# Exercise prompt
Copy exactly the stretch of data below from the line with "theorem execDroveLoadDone_via (entry" through the line with "-merge -underBinder x2", including both of those lines.

# The data
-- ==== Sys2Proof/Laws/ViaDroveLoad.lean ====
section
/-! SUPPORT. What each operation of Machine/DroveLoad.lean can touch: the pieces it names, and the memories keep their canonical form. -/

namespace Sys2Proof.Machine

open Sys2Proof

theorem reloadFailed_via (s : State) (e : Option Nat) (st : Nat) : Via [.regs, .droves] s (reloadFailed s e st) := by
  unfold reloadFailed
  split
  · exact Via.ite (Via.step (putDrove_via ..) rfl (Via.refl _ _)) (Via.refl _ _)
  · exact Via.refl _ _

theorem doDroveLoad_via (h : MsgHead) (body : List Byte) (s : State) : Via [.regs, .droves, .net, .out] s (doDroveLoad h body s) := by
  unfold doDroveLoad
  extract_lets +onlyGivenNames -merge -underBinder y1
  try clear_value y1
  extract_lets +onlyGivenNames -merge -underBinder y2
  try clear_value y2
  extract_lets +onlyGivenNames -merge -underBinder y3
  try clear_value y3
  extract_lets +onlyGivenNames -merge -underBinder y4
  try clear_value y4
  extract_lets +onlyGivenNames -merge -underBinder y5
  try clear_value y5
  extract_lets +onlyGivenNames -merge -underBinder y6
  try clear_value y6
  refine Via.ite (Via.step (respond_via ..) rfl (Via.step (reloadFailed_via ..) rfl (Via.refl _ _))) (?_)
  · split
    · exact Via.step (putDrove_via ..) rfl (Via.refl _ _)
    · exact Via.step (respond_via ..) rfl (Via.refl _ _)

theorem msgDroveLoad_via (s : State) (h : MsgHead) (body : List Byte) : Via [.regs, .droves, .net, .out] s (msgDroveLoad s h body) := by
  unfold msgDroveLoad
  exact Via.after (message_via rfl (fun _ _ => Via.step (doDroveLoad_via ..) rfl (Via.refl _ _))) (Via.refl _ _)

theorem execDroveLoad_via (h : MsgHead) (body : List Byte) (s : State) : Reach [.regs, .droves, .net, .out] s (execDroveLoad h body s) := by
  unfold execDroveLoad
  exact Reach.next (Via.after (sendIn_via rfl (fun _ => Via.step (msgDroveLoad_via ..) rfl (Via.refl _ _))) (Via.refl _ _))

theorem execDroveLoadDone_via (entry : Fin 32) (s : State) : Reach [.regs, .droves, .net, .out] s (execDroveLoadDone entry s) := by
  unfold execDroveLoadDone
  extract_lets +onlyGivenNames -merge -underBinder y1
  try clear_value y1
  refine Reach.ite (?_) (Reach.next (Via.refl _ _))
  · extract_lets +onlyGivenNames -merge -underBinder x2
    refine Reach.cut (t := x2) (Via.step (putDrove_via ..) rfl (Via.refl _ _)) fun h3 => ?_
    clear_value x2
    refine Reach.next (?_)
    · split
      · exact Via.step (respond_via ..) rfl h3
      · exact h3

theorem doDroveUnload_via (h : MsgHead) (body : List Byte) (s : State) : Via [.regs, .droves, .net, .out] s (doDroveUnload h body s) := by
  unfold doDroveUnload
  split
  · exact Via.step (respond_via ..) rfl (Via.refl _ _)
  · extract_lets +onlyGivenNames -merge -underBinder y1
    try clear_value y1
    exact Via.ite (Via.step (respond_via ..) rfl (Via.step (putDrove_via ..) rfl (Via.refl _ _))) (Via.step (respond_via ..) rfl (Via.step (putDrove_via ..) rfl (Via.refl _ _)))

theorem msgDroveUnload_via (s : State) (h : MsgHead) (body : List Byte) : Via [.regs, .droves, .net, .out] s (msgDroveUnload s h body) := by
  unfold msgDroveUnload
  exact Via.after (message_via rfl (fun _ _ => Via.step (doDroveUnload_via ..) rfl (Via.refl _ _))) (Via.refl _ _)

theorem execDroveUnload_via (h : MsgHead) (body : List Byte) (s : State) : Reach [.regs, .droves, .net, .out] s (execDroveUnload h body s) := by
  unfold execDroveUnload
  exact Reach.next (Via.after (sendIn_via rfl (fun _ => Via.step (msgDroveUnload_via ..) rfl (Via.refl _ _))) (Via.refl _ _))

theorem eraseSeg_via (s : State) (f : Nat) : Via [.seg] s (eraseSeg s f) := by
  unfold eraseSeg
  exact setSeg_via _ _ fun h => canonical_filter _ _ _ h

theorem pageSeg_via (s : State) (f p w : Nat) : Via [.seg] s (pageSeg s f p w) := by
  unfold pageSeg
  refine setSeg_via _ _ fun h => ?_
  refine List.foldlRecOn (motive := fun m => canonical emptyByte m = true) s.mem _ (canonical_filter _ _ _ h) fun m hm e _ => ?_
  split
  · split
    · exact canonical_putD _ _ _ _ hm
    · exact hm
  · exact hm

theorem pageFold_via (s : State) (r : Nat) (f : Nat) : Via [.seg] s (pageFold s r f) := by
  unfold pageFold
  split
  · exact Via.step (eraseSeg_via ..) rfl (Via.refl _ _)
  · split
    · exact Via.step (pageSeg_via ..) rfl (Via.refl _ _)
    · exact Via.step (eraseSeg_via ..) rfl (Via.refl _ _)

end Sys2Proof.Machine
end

# Exercise solution
theorem execDroveLoadDone_via (entry : Fin 32) (s : State) : Reach [.regs, .droves, .net, .out] s (execDroveLoadDone entry s) := by
  unfold execDroveLoadDone
  extract_lets +onlyGivenNames -merge -underBinder y1
  try clear_value y1
  refine Reach.ite (?_) (Reach.next (Via.refl _ _))
  · extract_lets +onlyGivenNames -merge -underBinder x2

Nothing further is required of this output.